REQUIRED WORK
If a line in the data contains "that", copy it out.

★ ★ ★ ★

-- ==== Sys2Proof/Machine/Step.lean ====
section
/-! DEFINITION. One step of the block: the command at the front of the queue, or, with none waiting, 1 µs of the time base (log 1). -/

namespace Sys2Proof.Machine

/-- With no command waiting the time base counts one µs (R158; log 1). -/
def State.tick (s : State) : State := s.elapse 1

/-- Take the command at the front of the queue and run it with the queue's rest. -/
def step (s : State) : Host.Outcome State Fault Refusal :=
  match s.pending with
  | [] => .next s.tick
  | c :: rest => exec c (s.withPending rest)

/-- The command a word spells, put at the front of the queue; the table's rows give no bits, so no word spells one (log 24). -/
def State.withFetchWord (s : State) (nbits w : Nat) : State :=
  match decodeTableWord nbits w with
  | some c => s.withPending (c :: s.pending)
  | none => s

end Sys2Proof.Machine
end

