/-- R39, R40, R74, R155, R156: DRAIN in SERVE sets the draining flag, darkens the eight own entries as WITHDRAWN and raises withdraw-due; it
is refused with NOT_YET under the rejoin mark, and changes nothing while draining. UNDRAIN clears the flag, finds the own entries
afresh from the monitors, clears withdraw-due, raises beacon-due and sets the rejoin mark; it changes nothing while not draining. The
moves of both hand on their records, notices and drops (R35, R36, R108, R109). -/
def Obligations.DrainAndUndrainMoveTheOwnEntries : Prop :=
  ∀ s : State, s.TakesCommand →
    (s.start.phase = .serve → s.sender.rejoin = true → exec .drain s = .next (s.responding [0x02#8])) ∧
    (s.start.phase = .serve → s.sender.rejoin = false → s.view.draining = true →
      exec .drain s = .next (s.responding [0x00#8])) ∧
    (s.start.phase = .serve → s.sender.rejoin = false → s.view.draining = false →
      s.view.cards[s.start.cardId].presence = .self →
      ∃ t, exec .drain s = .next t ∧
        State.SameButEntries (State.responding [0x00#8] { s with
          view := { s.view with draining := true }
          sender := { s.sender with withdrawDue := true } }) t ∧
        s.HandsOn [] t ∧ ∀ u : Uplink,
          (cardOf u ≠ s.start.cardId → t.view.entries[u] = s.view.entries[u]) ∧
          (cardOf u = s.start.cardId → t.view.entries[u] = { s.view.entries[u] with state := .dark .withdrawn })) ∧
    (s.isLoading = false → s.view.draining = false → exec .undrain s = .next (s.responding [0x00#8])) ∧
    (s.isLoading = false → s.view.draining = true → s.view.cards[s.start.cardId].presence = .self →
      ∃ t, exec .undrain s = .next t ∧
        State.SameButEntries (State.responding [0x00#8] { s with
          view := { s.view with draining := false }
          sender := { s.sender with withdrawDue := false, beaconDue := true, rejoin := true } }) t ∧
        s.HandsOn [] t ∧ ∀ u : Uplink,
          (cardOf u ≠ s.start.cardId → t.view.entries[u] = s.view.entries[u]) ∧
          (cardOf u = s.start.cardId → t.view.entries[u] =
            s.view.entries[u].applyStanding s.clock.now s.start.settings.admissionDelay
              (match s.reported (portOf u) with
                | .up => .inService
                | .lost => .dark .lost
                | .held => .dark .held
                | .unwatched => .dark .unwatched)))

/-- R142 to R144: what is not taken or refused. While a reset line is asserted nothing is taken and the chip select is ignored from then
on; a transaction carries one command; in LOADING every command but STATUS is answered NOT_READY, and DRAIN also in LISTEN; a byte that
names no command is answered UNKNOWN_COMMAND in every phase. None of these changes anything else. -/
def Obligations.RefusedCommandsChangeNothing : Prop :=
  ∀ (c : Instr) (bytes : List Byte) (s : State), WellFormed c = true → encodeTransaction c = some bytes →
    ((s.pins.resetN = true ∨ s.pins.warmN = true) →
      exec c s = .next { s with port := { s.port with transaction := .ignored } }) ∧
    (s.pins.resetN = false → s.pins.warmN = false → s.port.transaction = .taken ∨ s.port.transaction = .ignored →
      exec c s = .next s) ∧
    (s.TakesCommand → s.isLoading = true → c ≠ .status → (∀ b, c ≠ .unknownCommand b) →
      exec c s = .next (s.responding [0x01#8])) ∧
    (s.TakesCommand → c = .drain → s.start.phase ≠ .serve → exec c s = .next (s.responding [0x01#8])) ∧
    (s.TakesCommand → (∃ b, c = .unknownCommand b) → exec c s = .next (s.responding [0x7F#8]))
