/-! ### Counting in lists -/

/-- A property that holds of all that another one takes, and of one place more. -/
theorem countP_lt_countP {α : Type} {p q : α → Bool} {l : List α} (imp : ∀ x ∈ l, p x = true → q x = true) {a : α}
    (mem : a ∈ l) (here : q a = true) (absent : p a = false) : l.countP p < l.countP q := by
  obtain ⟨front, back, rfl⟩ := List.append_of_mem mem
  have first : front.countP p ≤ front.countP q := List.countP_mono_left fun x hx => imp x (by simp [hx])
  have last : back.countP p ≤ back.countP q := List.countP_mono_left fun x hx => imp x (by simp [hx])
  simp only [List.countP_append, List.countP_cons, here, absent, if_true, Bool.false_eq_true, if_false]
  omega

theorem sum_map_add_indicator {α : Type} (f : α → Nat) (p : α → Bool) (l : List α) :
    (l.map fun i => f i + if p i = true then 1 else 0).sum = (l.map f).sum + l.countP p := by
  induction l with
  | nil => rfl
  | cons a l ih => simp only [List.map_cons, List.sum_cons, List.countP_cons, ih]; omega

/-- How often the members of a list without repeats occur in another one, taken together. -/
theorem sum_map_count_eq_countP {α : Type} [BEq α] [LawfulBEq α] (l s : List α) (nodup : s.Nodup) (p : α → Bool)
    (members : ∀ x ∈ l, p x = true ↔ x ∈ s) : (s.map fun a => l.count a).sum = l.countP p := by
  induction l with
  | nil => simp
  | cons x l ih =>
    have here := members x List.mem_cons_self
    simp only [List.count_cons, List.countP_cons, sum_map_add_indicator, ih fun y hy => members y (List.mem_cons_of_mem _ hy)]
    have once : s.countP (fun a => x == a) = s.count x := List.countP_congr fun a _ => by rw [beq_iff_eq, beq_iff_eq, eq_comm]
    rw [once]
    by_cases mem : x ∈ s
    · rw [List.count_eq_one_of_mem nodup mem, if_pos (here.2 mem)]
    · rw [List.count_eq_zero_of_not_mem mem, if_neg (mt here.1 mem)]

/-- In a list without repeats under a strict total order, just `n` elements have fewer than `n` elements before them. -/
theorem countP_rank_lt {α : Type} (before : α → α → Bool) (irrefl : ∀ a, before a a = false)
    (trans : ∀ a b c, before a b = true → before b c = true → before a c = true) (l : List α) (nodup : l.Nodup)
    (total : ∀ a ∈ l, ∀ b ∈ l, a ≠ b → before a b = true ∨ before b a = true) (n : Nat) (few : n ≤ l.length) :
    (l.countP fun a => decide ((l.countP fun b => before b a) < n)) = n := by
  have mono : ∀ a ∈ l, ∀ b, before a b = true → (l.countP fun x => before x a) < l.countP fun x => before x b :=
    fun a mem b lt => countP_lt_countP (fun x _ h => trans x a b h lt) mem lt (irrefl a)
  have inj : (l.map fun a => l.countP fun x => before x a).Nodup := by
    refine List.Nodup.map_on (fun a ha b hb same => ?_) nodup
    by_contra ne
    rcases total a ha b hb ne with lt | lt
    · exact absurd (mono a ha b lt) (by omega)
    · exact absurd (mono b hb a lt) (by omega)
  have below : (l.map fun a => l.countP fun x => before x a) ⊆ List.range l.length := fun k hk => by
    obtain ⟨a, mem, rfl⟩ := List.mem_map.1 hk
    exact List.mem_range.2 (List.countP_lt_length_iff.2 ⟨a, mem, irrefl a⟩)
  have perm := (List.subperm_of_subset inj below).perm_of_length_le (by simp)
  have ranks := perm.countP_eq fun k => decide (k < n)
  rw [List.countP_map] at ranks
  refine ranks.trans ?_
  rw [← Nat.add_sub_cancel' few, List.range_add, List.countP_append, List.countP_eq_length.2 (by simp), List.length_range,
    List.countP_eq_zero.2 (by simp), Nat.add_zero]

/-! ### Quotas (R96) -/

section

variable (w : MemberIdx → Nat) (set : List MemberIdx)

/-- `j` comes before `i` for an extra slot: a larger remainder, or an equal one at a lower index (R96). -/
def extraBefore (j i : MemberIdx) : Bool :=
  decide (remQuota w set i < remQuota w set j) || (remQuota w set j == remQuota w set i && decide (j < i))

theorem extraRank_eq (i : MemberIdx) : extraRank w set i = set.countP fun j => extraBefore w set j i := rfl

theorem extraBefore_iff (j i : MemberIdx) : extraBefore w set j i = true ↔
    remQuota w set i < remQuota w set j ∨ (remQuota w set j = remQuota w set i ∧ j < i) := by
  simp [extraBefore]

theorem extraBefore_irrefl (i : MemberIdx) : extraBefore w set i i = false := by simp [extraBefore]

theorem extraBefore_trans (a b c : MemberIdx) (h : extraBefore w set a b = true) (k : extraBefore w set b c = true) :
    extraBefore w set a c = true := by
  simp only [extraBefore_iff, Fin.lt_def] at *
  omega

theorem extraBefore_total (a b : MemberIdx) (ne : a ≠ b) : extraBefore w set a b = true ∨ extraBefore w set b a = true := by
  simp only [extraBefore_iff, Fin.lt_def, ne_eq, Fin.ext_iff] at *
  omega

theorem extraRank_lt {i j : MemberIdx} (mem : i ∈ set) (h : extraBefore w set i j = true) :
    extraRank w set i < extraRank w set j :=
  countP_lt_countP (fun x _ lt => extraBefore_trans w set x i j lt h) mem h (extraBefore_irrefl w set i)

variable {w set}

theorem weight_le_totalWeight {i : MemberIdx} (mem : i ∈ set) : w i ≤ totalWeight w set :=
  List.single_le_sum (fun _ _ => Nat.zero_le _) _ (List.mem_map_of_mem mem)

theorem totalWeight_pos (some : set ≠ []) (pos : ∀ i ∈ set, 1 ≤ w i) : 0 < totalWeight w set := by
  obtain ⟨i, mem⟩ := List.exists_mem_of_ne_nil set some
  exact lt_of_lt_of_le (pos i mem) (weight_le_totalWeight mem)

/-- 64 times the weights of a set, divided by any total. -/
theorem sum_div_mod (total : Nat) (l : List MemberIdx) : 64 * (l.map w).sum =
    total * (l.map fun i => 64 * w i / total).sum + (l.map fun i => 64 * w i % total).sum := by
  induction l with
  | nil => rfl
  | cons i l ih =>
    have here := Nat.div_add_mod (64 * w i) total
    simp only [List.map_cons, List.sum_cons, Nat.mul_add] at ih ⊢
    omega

★ ★ ★ ★

REPLY TO THE TASK
on; a transaction carries one command; in LOADING every command but STATUS is answered NOT_READY, and DRAIN also in LISTEN; a byte that
/-- A property that holds of all that another one takes, and of one place more. -/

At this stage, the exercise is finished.